Collected data
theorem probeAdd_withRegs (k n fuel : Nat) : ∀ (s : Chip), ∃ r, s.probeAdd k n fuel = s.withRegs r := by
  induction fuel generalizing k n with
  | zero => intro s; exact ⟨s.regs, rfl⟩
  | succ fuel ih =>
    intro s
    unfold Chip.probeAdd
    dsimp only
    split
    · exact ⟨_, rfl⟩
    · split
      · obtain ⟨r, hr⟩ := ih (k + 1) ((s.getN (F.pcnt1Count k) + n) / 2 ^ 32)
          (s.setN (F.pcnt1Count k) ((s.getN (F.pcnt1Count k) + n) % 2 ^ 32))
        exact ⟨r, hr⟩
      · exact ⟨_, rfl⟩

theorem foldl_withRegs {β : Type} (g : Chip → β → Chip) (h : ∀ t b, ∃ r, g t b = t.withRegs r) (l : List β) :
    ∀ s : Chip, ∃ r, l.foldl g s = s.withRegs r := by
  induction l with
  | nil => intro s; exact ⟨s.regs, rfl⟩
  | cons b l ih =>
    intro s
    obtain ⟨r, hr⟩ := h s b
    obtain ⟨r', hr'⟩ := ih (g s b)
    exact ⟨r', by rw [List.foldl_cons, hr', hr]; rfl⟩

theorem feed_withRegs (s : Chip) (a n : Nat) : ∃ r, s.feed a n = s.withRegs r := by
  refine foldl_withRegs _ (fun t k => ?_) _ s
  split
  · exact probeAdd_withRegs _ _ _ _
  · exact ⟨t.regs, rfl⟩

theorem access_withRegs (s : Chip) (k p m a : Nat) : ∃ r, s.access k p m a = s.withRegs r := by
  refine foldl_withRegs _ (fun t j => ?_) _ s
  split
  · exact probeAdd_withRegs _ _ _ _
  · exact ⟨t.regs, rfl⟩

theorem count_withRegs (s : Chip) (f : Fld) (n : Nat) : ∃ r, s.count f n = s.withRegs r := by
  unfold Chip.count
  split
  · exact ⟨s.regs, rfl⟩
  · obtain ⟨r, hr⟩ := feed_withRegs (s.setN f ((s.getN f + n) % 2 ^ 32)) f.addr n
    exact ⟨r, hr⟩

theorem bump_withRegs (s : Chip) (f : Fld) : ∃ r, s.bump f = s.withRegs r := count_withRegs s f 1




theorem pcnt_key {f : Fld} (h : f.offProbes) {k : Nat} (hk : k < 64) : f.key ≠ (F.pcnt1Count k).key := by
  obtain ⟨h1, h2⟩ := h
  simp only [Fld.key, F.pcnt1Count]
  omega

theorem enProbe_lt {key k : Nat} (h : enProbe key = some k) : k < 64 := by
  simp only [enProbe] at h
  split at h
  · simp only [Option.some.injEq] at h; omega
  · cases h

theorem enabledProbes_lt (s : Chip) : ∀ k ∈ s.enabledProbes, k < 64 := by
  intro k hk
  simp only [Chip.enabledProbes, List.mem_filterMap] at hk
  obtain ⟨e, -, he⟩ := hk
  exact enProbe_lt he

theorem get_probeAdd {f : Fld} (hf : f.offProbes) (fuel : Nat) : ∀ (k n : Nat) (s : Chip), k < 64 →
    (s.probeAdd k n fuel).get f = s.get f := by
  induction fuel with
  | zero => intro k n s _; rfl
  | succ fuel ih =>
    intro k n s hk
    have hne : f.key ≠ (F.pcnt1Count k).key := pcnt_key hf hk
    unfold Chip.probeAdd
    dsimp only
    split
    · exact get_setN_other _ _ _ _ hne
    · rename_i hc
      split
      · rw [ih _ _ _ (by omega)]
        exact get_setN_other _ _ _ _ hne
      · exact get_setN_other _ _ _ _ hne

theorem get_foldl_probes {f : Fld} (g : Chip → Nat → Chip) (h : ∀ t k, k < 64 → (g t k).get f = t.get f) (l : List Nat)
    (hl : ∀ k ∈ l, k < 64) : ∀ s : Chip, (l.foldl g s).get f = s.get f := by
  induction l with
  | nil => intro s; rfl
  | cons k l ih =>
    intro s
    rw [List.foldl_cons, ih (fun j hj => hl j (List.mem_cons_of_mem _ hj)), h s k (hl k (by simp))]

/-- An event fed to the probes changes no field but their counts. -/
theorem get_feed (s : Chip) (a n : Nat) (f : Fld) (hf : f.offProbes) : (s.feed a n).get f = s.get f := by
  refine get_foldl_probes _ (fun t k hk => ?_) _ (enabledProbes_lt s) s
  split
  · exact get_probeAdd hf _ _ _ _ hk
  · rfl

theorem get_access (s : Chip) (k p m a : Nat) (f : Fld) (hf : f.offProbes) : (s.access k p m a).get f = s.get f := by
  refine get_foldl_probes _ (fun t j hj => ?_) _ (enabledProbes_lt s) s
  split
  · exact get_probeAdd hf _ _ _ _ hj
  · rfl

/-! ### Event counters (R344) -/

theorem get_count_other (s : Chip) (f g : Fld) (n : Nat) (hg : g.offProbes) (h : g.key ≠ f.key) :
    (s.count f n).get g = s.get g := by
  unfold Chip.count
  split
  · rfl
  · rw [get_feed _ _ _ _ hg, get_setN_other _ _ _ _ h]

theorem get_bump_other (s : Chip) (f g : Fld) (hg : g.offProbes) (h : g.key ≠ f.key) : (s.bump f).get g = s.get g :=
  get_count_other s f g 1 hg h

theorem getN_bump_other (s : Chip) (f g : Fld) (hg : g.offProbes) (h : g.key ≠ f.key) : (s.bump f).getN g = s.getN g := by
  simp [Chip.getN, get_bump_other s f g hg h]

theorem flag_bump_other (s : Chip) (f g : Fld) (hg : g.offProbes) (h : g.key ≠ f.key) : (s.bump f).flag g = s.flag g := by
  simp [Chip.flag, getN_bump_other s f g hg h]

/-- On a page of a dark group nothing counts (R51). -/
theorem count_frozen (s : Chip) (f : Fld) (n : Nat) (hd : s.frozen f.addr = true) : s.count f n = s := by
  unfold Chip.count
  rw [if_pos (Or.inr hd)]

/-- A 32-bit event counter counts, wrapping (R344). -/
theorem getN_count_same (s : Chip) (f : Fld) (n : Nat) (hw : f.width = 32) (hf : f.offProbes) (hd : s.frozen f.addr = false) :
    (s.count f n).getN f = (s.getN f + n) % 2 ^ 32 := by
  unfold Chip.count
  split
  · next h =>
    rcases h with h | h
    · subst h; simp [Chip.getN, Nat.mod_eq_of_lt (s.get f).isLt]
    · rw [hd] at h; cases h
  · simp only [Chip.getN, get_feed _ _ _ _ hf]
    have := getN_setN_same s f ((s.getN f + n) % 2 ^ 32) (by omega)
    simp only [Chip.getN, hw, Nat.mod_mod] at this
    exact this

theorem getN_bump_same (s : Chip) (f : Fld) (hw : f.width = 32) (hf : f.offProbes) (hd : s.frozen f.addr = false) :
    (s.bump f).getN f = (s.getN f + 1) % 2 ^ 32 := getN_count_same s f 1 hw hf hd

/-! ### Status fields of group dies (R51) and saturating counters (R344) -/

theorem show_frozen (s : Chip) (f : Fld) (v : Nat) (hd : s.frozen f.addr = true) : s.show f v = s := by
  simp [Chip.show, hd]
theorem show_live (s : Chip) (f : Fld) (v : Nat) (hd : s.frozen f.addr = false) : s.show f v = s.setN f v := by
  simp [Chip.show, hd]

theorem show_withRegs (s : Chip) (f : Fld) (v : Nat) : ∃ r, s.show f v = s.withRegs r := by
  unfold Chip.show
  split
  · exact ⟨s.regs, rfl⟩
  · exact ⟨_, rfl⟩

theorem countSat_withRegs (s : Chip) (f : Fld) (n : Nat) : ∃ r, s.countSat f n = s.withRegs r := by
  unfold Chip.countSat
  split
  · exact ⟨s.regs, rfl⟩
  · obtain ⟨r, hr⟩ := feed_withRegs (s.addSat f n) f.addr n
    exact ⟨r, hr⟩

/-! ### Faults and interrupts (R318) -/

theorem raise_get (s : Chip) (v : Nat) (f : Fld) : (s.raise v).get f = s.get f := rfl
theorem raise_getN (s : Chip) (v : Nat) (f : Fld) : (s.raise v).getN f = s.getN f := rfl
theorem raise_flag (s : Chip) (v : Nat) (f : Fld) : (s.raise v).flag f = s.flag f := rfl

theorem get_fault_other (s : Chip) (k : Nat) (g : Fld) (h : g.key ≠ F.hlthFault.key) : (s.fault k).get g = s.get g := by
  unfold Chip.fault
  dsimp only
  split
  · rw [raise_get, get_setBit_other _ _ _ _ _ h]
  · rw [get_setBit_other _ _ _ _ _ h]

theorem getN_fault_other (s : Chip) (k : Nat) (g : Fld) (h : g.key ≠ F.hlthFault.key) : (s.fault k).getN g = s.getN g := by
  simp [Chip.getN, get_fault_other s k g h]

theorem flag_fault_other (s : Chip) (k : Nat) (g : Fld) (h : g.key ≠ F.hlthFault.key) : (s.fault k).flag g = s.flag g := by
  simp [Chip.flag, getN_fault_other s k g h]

...

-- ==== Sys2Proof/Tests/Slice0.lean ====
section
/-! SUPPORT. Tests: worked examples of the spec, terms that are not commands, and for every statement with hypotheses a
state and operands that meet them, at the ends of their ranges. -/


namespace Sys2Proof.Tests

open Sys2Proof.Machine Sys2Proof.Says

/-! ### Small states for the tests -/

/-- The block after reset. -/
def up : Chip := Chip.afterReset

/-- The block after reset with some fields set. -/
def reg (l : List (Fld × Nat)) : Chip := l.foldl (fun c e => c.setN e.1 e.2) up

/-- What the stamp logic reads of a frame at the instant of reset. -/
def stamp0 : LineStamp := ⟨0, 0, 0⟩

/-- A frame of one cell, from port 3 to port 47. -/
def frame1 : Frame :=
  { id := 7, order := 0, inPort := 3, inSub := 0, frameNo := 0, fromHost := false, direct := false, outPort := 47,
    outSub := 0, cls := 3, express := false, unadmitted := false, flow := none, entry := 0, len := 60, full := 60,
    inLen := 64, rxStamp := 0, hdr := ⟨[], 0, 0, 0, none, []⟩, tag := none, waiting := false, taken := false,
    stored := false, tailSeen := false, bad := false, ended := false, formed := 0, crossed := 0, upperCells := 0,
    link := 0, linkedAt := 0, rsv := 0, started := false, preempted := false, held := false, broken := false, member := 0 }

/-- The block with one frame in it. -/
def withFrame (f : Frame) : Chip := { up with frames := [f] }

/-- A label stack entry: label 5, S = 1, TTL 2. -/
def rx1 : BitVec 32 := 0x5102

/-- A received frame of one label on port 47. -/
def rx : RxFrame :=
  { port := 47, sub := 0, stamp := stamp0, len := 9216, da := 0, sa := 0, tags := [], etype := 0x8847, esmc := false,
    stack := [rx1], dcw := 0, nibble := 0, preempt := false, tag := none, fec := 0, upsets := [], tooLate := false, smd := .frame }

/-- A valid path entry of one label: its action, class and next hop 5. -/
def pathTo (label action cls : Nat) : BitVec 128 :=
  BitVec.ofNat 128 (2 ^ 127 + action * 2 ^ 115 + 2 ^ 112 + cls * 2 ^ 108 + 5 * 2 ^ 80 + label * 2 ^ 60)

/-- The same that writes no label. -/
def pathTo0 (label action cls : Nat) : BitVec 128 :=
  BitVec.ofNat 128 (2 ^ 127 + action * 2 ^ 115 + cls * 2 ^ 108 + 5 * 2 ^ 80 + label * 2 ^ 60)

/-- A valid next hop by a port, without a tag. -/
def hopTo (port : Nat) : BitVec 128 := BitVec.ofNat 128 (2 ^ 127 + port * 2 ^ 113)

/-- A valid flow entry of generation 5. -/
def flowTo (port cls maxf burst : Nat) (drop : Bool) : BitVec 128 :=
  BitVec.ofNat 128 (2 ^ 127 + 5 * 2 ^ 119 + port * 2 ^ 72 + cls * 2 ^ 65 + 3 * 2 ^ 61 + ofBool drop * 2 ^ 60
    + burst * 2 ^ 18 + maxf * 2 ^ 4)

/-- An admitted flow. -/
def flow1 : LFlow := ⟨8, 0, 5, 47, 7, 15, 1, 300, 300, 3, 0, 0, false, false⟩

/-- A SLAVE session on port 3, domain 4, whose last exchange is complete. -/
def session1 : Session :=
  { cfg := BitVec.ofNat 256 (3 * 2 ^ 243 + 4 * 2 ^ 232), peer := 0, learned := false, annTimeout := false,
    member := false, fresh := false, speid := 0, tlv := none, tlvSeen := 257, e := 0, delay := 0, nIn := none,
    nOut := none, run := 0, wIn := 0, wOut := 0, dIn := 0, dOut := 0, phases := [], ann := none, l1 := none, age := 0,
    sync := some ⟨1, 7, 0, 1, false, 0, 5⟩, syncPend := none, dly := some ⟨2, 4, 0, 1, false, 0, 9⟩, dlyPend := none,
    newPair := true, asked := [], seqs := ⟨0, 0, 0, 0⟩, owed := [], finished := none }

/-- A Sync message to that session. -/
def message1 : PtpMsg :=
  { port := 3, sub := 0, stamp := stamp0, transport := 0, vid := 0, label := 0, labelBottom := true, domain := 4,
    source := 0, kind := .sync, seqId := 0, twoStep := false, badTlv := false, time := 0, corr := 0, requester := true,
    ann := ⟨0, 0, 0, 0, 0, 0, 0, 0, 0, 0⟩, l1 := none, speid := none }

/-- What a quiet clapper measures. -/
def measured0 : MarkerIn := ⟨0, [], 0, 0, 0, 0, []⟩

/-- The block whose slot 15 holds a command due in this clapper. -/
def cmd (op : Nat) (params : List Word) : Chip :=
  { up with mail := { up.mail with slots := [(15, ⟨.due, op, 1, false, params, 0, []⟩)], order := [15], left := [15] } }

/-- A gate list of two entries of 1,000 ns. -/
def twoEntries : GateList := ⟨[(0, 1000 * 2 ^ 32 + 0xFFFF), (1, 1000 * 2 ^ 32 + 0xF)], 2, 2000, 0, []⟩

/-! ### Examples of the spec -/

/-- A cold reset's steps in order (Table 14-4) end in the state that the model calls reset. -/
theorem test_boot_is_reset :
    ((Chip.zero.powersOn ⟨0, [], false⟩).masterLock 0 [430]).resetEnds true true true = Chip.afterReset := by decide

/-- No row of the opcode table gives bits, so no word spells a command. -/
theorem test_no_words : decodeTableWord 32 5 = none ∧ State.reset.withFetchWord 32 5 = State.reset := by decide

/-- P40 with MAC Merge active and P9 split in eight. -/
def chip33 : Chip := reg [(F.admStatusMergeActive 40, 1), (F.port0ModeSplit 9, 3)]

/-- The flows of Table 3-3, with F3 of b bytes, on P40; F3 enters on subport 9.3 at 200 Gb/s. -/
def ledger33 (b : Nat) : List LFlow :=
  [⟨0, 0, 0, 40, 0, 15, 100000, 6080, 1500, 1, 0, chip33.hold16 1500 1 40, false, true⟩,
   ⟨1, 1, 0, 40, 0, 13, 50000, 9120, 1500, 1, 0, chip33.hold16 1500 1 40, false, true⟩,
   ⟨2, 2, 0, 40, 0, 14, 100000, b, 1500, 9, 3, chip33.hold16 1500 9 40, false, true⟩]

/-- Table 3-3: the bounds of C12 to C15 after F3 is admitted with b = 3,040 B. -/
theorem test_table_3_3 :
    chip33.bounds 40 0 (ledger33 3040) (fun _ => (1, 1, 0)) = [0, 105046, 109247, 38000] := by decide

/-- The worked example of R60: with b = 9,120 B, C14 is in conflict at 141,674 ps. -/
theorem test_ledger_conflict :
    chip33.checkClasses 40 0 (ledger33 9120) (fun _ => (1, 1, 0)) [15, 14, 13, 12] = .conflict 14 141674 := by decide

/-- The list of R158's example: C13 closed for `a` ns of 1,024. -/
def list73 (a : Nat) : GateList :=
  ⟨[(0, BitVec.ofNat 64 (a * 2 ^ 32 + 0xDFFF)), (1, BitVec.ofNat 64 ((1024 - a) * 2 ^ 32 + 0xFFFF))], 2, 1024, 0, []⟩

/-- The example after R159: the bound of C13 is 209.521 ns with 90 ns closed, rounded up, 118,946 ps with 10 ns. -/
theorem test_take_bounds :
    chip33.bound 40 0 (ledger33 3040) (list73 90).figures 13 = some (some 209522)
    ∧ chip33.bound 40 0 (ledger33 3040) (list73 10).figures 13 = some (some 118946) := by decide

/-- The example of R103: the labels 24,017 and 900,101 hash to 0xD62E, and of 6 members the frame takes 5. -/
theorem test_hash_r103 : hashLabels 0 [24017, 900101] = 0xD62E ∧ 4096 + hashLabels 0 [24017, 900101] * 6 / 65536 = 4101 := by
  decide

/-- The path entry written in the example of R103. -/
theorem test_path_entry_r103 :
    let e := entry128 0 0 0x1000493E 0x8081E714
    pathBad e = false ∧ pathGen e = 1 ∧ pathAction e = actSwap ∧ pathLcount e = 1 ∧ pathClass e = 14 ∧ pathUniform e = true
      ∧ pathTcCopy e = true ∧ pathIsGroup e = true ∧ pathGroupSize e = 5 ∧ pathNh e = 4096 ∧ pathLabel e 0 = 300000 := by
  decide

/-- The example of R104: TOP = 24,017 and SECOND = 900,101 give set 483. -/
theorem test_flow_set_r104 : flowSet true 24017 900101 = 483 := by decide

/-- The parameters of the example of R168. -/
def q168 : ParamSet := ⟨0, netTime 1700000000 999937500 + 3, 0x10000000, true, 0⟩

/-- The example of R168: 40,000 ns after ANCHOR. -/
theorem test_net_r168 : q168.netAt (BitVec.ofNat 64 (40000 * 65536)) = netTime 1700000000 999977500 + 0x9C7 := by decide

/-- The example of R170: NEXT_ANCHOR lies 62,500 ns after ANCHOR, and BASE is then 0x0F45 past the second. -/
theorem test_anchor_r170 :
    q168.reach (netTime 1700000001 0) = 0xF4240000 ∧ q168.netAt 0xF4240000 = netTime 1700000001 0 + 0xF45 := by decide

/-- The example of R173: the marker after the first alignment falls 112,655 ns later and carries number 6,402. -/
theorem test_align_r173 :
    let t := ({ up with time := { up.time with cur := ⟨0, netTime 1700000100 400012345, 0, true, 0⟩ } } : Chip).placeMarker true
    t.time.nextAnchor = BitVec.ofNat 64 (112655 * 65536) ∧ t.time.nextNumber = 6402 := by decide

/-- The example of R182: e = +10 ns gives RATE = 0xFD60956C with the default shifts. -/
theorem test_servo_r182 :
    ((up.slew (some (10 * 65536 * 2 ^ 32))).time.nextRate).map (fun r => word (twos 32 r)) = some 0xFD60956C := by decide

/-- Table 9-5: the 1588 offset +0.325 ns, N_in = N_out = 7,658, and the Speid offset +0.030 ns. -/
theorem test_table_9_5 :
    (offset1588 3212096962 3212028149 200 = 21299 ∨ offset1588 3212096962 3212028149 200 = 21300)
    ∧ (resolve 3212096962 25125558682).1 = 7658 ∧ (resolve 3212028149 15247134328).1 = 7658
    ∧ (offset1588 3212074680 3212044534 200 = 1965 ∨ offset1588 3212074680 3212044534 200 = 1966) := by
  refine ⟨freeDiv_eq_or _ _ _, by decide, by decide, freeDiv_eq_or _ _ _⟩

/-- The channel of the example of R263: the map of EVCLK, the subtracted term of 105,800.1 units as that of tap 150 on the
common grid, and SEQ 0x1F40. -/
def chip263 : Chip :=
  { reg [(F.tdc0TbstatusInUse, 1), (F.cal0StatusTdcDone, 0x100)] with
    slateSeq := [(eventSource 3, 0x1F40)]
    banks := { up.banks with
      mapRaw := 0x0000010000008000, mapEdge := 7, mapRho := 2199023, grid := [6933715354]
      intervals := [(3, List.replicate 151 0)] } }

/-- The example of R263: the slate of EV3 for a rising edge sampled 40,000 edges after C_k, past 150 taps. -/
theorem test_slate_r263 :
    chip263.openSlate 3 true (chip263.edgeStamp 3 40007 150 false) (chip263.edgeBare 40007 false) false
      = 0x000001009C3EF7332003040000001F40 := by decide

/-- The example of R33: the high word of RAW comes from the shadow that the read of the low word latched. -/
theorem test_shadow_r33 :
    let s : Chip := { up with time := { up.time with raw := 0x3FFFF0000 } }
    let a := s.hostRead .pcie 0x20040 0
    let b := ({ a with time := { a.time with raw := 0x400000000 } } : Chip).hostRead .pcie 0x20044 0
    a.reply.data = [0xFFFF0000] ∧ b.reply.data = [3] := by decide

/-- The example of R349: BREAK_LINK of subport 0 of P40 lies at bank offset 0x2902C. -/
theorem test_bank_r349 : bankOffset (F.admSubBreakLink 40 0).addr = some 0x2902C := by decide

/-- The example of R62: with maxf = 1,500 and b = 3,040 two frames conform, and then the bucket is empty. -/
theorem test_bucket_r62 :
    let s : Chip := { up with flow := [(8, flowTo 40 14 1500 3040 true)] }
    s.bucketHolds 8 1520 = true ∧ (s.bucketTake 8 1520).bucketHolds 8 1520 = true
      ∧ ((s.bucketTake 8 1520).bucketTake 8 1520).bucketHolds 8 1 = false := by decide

> _Aim of the exercise_
Wherever a line above contains the string "zero", copy that line.

> _Task answer_
  | zero => intro s; exact ⟨s.regs, rfl⟩
  | zero => intro k n s _; rfl
    ((Chip.zero.powersOn ⟨0, [], false⟩).masterLock 0 [430]).resetEnds true true true = Chip.afterReset := by decide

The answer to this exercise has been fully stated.